## Task instructions
Look through the material below for "match". Copy every line that contains it.

## Dataset excerpts
___
-- ==== Sys2Proof/Machine/Image.lean ====
section
/-! DEFINITION. The Gelsin image: header fields (R446), section table and Timetable (R147, R148), descriptors (R259), the
other tables, and the departure (R151). -/

namespace Sys2Proof.Machine

open Sys2Proof

/-- The header field of `n` bytes at offset `off`. -/
def Image.le (i : Image) (off n : Nat) : Nat := leAt i.bytes off n

def Image.latProfile (i : Image) : Nat := i.le 10 1
def Image.needLock (i : Image) : Bool := bit (i.le 11 1) 0
def Image.isSigned (i : Image) : Bool := bit (i.le 11 1) 1
/-- `WAIT_TIMEOUT` in µs (R180). -/
def Image.waitTimeout (i : Image) : Nat := i.le 12 4
def Image.srSeed (i : Image) : Nat := i.le 24 8
def Image.firstSection (i : Image) : Nat := i.le 32 2
def Image.sectionCount (i : Image) : Nat := i.le 34 2
def Image.stepFirst (i : Image) : Nat := i.le 36 2
def Image.latelogLog2 (i : Image) : Nat := i.le 38 1
def Image.horizon (i : Image) : Nat := i.le 39 1
def Image.objectCount (i : Image) : Nat := i.le 40 4
def Image.slotCount (i : Image) : Nat := i.le 44 4
def Image.unitCount (i : Image) : Nat := i.le 48 4
def Image.collCount (i : Image) : Nat := i.le 52 4
def Image.schedCount (i : Image) : Nat := i.le 56 2
def Image.initCount (i : Image) : Nat := i.le 60 4

/-- Section record s (R147). -/
def Image.sectionRec (i : Image) (s : Nat) : Nat := leAt i.bytes (i.le 64 8 + 32 * s) 32

structure SectionRec where
  epochPlan : Nat
  sect      : Nat
  next      : Nat
  pointsStation : Nat
  hasPoints : Bool
  anchor    : Nat
  tresetBase : Nat
  tresetCount : Nat
deriving DecidableEq, Repr

/-- The fields of a section record (R147). -/
def SectionRec.ofNat (w : Nat) : SectionRec :=
  { epochPlan := field w 255 192, sect := field w 191 176, next := field w 175 160, pointsStation := field w 159 153,
    hasPoints := bit w 152, anchor := field w 151 150, tresetBase := field w 149 142, tresetCount := field w 141 133 }

def Image.sect (i : Image) (s : Nat) : SectionRec := SectionRec.ofNat (i.sectionRec s)

/-- The word of running line j in the Station section header of section s, Station k (R148). -/
def Image.lineWord (i : Image) (s k j : Nat) : Nat := leAt i.bytes (i.le 72 8 + 32 * (s * 128 + k) + 8 * j) 8

/-- `COUNT` of a running line. -/
def Image.lineCount (i : Image) (s k j : Nat) : Nat := field (i.lineWord s k j) 23 0

/-- Departure n of a running line. -/
def Image.departure (i : Image) (s k j n : Nat) : BitVec 256 :=
  BitVec.ofNat 256 (leAt i.bytes (i.le 72 8 + 32 * (field (i.lineWord s k j) 63 24 + n)) 32)

/-- `TOKEN_INIT` of Token t of Station k; engine Tokens start at 0 (R146, R162). -/
def Image.tokenInit (i : Image) (k t : Nat) : Nat := if t < 0xC0 then leAt i.bytes (i.le 88 8 + 2 * (0xC0 * k + t)) 2 else 0

/-- Object descriptor (R259). -/
structure ObjDesc where
  rows    : Nat
  cols    : Nat
  extent  : Nat
  desc    : Nat
  layout  : Nat
  kind    : Nat
  pattern : Nat
  layer   : Nat
  first   : Nat
  last    : Nat
  useA    : Nat
  useB    : Nat
  readyEn : Bool
  readyStation : Nat
  readyToken : Nat
  object  : Nat
deriving DecidableEq, Repr

def ObjDesc.ofNat (w : Nat) : ObjDesc :=
  { rows := field w 319 296, cols := field w 295 272, extent := field w 271 224, desc := field w 223 216,
    layout := field w 215 214, kind := field w 213 210, pattern := field w 209 207, layer := field w 206 187,
    first := field w 186 171, last := field w 170 155, useA := field w 154 139, useB := field w 138 123,
    readyEn := bit w 122, readyStation := field w 121 115, readyToken := field w 114 112, object := field w 111 92 }

def Image.objWord (i : Image) (o : Nat) : Nat := leAt i.bytes (i.le 96 8 + 64 * o) 64

/-- Descriptor of object o; none beyond the table. -/
def Image.obj (i : Image) (o : Nat) : Option ObjDesc :=
  if o < i.objectCount then some (ObjDesc.ofNat (i.objWord o)) else none

/-- Page size in bytes (R255). -/
def pageBytes : Nat := 8388608

/-- Record size of a TILE object. -/
def ObjDesc.recordBytes (d : ObjDesc) : Nat := match Fmt.ofDesc d.desc with | some f => f.recordBytes | none => 0

/-- Pages of an object (R262). -/
def ObjDesc.pages (d : ObjDesc) : Nat :=
  match d.layout with
  | 0 => ceilDiv (d.rows * d.cols * d.recordBytes) pageBytes
  | 1 => ceilDiv (d.extent / 8) 699050
  | _ => ceilDiv d.extent pageBytes

/-- Bytes of an object's extent; for ZF12 the bytes of its groups as they lie in pages (R60, R262). -/
def ObjDesc.bytes (d : ObjDesc) : Nat :=
  match d.layout with
  | 0 => d.rows * d.cols * d.recordBytes
  | 1 => d.extent / 8 * 12
  | _ => d.extent

/-- Is the data of this object Aborting class (R17, R260)? -/
def ObjDesc.aborting (d : ObjDesc) : Bool := decide (4 ≤ d.kind)

/-- Is an object live while section s runs (R263)? -/
def ObjDesc.liveIn (d : ObjDesc) (s : Nat) : Bool := d.pattern == 0 || (decide (d.first ≤ s) && decide (s ≤ d.last))

/-- Record n of the slot table (R333). -/
def Image.slotRec (i : Image) (n : Nat) : Nat := leAt i.bytes (i.le 104 8 + 16 * n) 16
/-- Record u of the unit table (R338). -/
def Image.unitRec (i : Image) (u : Nat) : Nat := leAt i.bytes (i.le 112 8 + 64 * u) 64
/-- Record n of the collective table (R340). -/
def Image.collRec (i : Image) (n : Nat) : Nat := leAt i.bytes (i.le 120 8 + 64 * n) 64
/-- Record n of the schedule table (R360). -/
def Image.schedRec (i : Image) (n : Nat) : Nat := leAt i.bytes (i.le 128 8 + 32 * n) 32
/-- Record n of the initial-data table (R446). -/
def Image.initRec (i : Image) (n : Nat) : Nat := leAt i.bytes (i.le 136 8 + 32 * n) 32

/-- Collective descriptor (R340). -/
structure CollDesc where
  id    : Nat
  kind  : Nat
  unitBase : Nat
  unitCount : Nat
  sect  : Nat
  due1  : Nat
  due2  : Nat
  straggle : Nat
  wire  : Nat
  comp  : Nat
  topk  : Nat
  hier  : Bool
  sigStation : Nat
  sigToken : Nat
deriving DecidableEq, Repr

def CollDesc.ofNat (w : Nat) : CollDesc :=
  { id := field w 231 216, kind := field w 215 214, unitBase := field w 213 194, unitCount := field w 193 174,
    sect := field w 173 158, due1 := field w 157 126, due2 := field w 125 94, straggle := field w 93 70,
    wire := field w 69 62, comp := field w 61 60, topk := field w 59 48 + 1, hier := bit w 47,
    sigStation := field w 46 40, sigToken := field w 39 35 }

def Image.coll (i : Image) (n : Nat) : CollDesc := CollDesc.ofNat (i.collRec n)

/-- Section in which a collective's `COLL` lies. -/
def collSection (i : Image) (n : Nat) : Nat := (i.coll n).sect

/-- Update unit record (R338). -/
structure UnitDesc where
  holdMod : Nat
  owner   : Nat
  die     : Nat
  sched   : Nat
  prog    : Nat
  progOff : Nat
  grad    : Nat
  log     : Nat
  opt     : Nat
  nopt    : Nat
  resid   : Nat
  work    : Nat
  workFmt : Nat
  workRound : Nat
  rows    : Nat
  cols    : Nat
deriving DecidableEq, Repr

def UnitDesc.ofNat (w : Nat) : UnitDesc :=
  { holdMod := field w 463 448, owner := field w 447 432, die := field w 431 431, sched := field w 430 419,
    prog := field w 418 399, progOff := field w 398 375, grad := field w 374 355, log := field w 354 335,
    opt := field w 334 315, nopt := field w 314 313 + 1, resid := field w 312 293, work := field w 292 273,
    workFmt := field w 272 265, workRound := field w 264 262, rows := field w 261 238, cols := field w 237 214 }

def Image.unit (i : Image) (u : Nat) : UnitDesc := UnitDesc.ofNat (i.unitRec u)

/-- Elements of a unit. -/
def UnitDesc.size (u : UnitDesc) : Nat := u.rows * u.cols

/-- No object (R338). -/
def noObject : Nat := 0xFFFFF

/-- The `POINTS` departure that a section's `POINTS_STATION` holds, and its line (R171, R172). -/
def Image.pointsOf (i : Image) (s : Nat) : Option (BitVec 256) :=
  let r := i.sect s
  if r.hasPoints then
    [0, 1, 2, 3].findSome? (fun j =>
      (List.range (i.lineCount s r.pointsStation j)).findSome? (fun n =>
        let d := i.departure s r.pointsStation j n
        if field d.toNat 199 192 = 3 then some d else none))
  else none

/-- The target that a section's `PREDICT` names (R171). -/
def Image.predictOf (i : Image) (s : Nat) : Option Nat :=
  match i.pointsOf s with
  | some d =>
    let p := field d.toNat 84 80
    if p ≤ field d.toNat 89 86 then some (field d.toNat 105 90 + p) else none
  | none => none

/-- Is an object part of a unit that the Depot keeps otherwise or not at all: a working-weight or an optimizer object (R411)? -/
def Image.unitObject (i : Image) (o : Nat) : Bool :=
  (List.range i.unitCount).any (fun n =>
    let u := i.unit n
    u.work == o || (u.opt != noObject && decide (u.opt ≤ o ∧ o < u.opt + 2 * u.nopt)))

/-- Is an object Class P of the Depot (R411)? -/
def Image.classP (i : Image) (o : Nat) : Bool :=
  match i.obj o with
  | some d => d.pattern == 0 && d.kind != 6 && d.kind != 7 && !i.unitObject o
  | none => false

/-- A Token wait of a departure (R151). -/
structure Wait where
  tok   : Nat
  count : Nat
deriving DecidableEq, Repr

/-- A Token signal of a departure (R151). -/
structure Sig where
  station : Nat
  tok     : Nat
  count   : Nat
deriving DecidableEq, Repr

namespace Dep

/-- Bits hi down to lo of a departure. -/
def f (d : BitVec 256) (hi lo : Nat) : Nat := field d.toNat hi lo

def notBefore (d : BitVec 256) : Nat := f d 255 224
def allowance (d : BitVec 256) : Nat := f d 223 204
def energy (d : BitVec 256) : Nat := f d 203 200
def opcode (d : BitVec 256) : Nat := f d 199 192

/-- Wait fields 0 to 3, with the unused ones. -/
def waitFields (d : BitVec 256) : List Wait :=
  [⟨f d 155 148, f d 147 144⟩, ⟨f d 167 160, f d 159 156⟩, ⟨f d 179 172, f d 171 168⟩, ⟨f d 191 184, f d 183 180⟩]

/-- The waits in use. -/
def waits (d : BitVec 256) : List Wait := (waitFields d).filter (fun w => w.count != 0)

def sigFields (d : BitVec 256) : List Sig :=
  [⟨f d 124 118, f d 117 110, f d 109 106⟩, ⟨f d 143 137, f d 136 129, f d 128 125⟩]

def sigs (d : BitVec 256) : List Sig := (sigFields d).filter (fun w => w.count != 0)

/-- An unused wait or signal field with bits set (R151). -/
def unusedSet (d : BitVec 256) : Bool :=
  (waitFields d).any (fun w => w.count == 0 && w.tok != 0) ||
  (sigFields d).any (fun w => w.count == 0 && (w.tok != 0 || w.station != 0))

end Dep

end Sys2Proof.Machine
end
___
## Response below
def ObjDesc.recordBytes (d : ObjDesc) : Nat := match Fmt.ofDesc d.desc with | some f => f.recordBytes | none => 0
  match d.layout with
  match d.layout with
  match i.pointsOf s with
  match i.obj o with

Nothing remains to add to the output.